English international lawn bowler

Jean Baker (born 1958, in Huthwaite) is a former English international lawn and indoor bowler.

==Bowls career==
===World Championships===
Baker won bronze medals at the 1992 World Outdoor Bowls Championship, 1996 World Outdoor Bowls Championship and 2000 World Outdoor Bowls Championship. In 2004, she won the gold medal in the fours with Jayne Christie, Amy Monkhouse and Ellen Falkner at the 2004 World Outdoor Bowls Championship.

===Commonwealth Games===
Baker represented England in the fours event, at the 1994 Commonwealth Games in Victoria, British Columbia, Canada.
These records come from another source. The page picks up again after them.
-- ==== Sys2Proof/Tests/Slice0.lean ====
section
/-! SUPPORT. Tests. Expected results are those of spec/95_test_vectors.md (the vector's id is named) and of the rules'
worked examples; each is one step, or one function, on a small state. -/

namespace Sys2Proof.Tests

open Sys2Proof.Machine

/-! ### Well-formedness refuses an ill-formed term for each check -/

theorem test_wf_badWr : (Instr.badWr .acc0 0x04 7).wf = false ∧ (Instr.badWr .acc0 0x0c 7).wf = true := by decide
theorem test_wf_badRd : (Instr.badRd .acc0 0x14).wf = false ∧ (Instr.badRd .acc0 0x04).wf = true := by decide
theorem test_wf_dmaReserved : (Instr.dmaReserved .write 0x0c 1).wf = false ∧
    (Instr.dmaReserved .write 0x08 9).wf = false ∧ (Instr.dmaReserved .write 0x0c 2).wf = true ∧
    (Instr.dmaReserved .read 0x00 0).wf = true := by decide
theorem test_wf_misaligned : (Instr.cas32 2 0 0).wf = false ∧ (Instr.semInit 1 0).wf = false ∧
    (Instr.semWait 3).wf = false ∧ (Instr.semPost 6).wf = false ∧ (Instr.mutexInit 1).wf = false ∧
    (Instr.mutexLock 1).wf = false ∧ (Instr.mutexUnlock 5).wf = false ∧ (Instr.semWait 8).wf = true := by decide
theorem test_wf_barrier : (Instr.barrierInit ⟨0, 4, 8⟩ 0).wf = false ∧ (Instr.barrierInit ⟨0, 4, 4⟩ 2).wf = false ∧
    (Instr.barrierEnter ⟨0, 6, 8⟩).wf = false ∧ (Instr.barrierInit ⟨0, 4, 8⟩ 2).wf = true := by decide
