-- ==== Sys2Proof/Machine/Pages.lean ====
section
/-! DEFINITION. The whole-operation grain of 00_scope.md R6: DecodeInt (42_int_delta.md R139) and DecodeByteArray
(43_byte_array.md R167) as pure functions of the page, and the instructions .page.int and .page.ba that run them. -/

namespace Sys2Proof.Machine

/-- A varint at the head of the page, as its value (R111). -/
def readUvarint (page : List Byte) : Except Err (DWord × List Byte) :=
  match parseVarint 0 page with
  | .ok (v, rest) => .ok (v.value, rest)
  | .error e => .error (fetchError e)

/-- `n` width bytes at the head of the page (R114). -/
def readWidths : Nat → List Byte → Except Err (List Byte × List Byte)
  | 0, page => .ok ([], page)
  | _ + 1, [] => .error .unexpectedEOF
  | n + 1, b :: page => (readWidths n page).map fun (ws, rest) => (b :: ws, rest)

/-- What a stretch of a stream gives: the values in order, the values still missing, RUN, and the page that is left. -/
structure Decoded where
  values : List DWord
  missing : Nat
  run : DWord
  rest : List Byte
  deriving DecidableEq, Repr

/-- The miniblocks of one block (the inner loop of R139), for the width bytes still to use. -/
def decodeMiniblocks (w : Width) (mbSize : Nat) (minDelta : DWord) :
    List Byte → Nat → DWord → List Byte → Except Err Decoded
  | [], missing, run, page => .ok { values := [], missing := missing, run := run, rest := page }
  | b :: widths, missing, run, page =>
    if missing = 0 then .ok { values := [], missing := 0, run := run, rest := page }
    else if w.bits < b.toNat then .error .invalidBitWidth
    else
      let n := payloadBytes mbSize b.toNat
      if page.length < n then .error .unexpectedEOF
      else
        let k := min mbSize missing
        let vs := accumulateAll w minDelta run (fields (page.take n) b.toNat k)
        (decodeMiniblocks w mbSize minDelta widths (missing - k) (lastRun run vs) (page.drop n)).map fun d =>
          { d with values := vs ++ d.values }

/-- The blocks of a stream (the outer loop of R139). `fuel` bounds the blocks by the bytes of the page: a block takes at
least one byte, and with no byte left its min delta raises UnexpectedEOF. -/
def decodeBlocks (w : Width) (mbCount mbSize : Nat) : Nat → Nat → DWord → List Byte → Except Err Decoded
  | fuel, missing, run, page =>
    if missing = 0 then .ok { values := [], missing := 0, run := run, rest := page }
    else
      match fuel with
      | 0 => .error .unexpectedEOF
      | fuel + 1 => do
        let (u, page) ← readUvarint page
        let (widths, page) ← readWidths mbCount page
        let d ← decodeMiniblocks w mbSize (zzValue w u) widths missing run page
        let e ← decodeBlocks w mbCount mbSize fuel d.missing d.run d.rest
        return { e with values := d.values ++ e.values }

/-- DecodeInt() of R139 as a function of the page: the values in order and the page after the stream, or the first error
met. `sinkCap` is SINK_CAP. -/
def decodeIntPage (p : Config.Instance) (w : Width) (sinkCap : Nat) (page : List Byte) :
    Except Err (List DWord × List Byte) := do
  let (blockSize, page) ← readUvarint page
  let (mbCount, page) ← readUvarint page
  let (total, page) ← readUvarint page
  let (f, page) ← readUvarint page
  match headerError p sinkCap blockSize mbCount total with
  | some e => .error e
  | none =>
    if total = 0 then return ([], page)
    else
      let first := zzValue w f
      let d ← decodeBlocks w mbCount.toNat (blockSize / mbCount).toNat page.length (total.toNat - 1) first page
      return (first :: d.values, d.rest)

/-- The value loop of R167 over the pairs of lengths: the values in order and the page after the last suffix. -/
def decodeValues (dstCap : Nat) : List (Word × Word) → List Byte → Nat → List Byte →
    Except Err (List (List Byte) × List Byte)
  | [], _, _, page => .ok ([], page)
  | (p, q) :: lens, prev, dstLen, page =>
    match valueError dstCap p q prev.length page.length dstLen with
    | some e => .error e
    | none =>
      let value := prev.take p.toNat ++ page.take q.toNat
      (decodeValues dstCap lens value (dstLen + value.length) (page.drop q.toNat)).map fun (vs, rest) =>
        (value :: vs, rest)

/-- What DecodeByteArray gives: the two arrays of lengths, the values in order, and the page that is left. -/
structure DecodedBa where
  prefixes : List Word
  suffixes : List Word
  values : List (List Byte)
  rest : List Byte
  deriving DecidableEq, Repr

/-- DecodeByteArray() of R167 as a function of the page. -/
def decodeBaPage (p : Config.Instance) (page : List Byte) : Except Err DecodedBa := do
  let (ps, page) ← decodeIntPage p .w32 p.lenCap page
  let (qs, page) ← decodeIntPage p .w32 p.lenCap page
  if ps.length ≠ qs.length then .error .lengthMismatch
  else
    let prefixes := ps.map fun v => v.setWidth 32
    let suffixes := qs.map fun v => v.setWidth 32
    let (values, rest) ← decodeValues p.dstCap (prefixes.zip suffixes) [] 0 page
    return { prefixes := prefixes, suffixes := suffixes, values := values, rest := rest }

/-- OFS[i] for successive values that start at `start` (R50). -/
def offsetsFrom : Nat → List (List Byte) → List Word
  | _, [] => []
  | start, v :: vs => BitVec.ofNat 32 start :: offsetsFrom (start + v.length) vs

/-- .page.int (R139): DecodeInt over the whole page, its values put into the sink, the cursor past the stream; the run is
then in D_DONE (R138). The registers that only the steps inside the run use are not written (DESIGN CHOICE, log 9). -/
def execPageInt (page : List Byte) (s : State) : Result :=
  inPlace (.pageInt page) s
    (match decodeIntPage s.env.inst s.diu.wSel s.diu.sinkCap.toNat page with
     | .error e => .next (s.raise e)
     | .ok (vs, rest) =>
       orOutside s.sinkSpace (({ s with diu.emitted := 0 } : State).emitAll vs) fun t =>
         .next { t.advance (page.length - rest.length) with diu.dstate := .done })

/-- .page.ba (R167): DecodeByteArray over the whole page: PFX and SFX, the values back to back in DST, their starts in
OFS, DST_LEN and the cursor; the DBR is then in B_DONE (R166). The registers of the DIU hold no value outside a run (R18), so
none but DSTATE is written: EMITTED keeps its value from before the page, and W_SEL, SINK and SINK_CAP those of the prefix
run (DESIGN CHOICE, log 9). -/
def execPageBa (page : List Byte) (s : State) : Result :=
  inPlace (.pageBa page) s
    (match decodeBaPage s.env.inst page with
     | .error e => .next (s.raise e)
     | .ok d =>
       let n := d.values.length
       let arena := d.values.flatten
       let last := (d.values.getLast?.getD []).length
       if s.env.inst.lenCap < n then .fault (.outsideSpace .ofs)
       else
         orOutside .dst (s.storeDst 0 arena) fun t =>
           .next { t.advance (page.length - d.rest.length) with
             regs.dstLen := BitVec.ofNat 32 arena.length
             mem.ofs := s.mem.ofs.writeList 0 (offsetsFrom 0 d.values)
             diu.dstate := .idle
             dbr.bstate := .done
             dbr.nPfx := BitVec.ofNat 32 n
             dbr.nSfx := BitVec.ofNat 32 n
             dbr.idx := BitVec.ofNat 32 n
             dbr.prevOff := BitVec.ofNat 32 (arena.length - last)
             dbr.prevLen := BitVec.ofNat 32 last
             dbr.pfx := s.dbr.pfx.writeList 0 d.prefixes
             dbr.sfx := s.dbr.sfx.writeList 0 d.suffixes })

end Sys2Proof.Machine
end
She won bronze medals at the 1998 Commonwealth Games and 2006 Commonwealth Games, in addition to competing in the 2002 Commonwealth Games.

===Other===
In 2007 she won the triples gold medal at the Atlantic Bowls Championships.

Baker has won five English national titles at the English National Bowls Championships; the 1989 singles, 1997 fours, 2006 triples & fours and the 2009 pairs. She subsequently won the 2007 triples and fours at the British Isles Bowls Championships.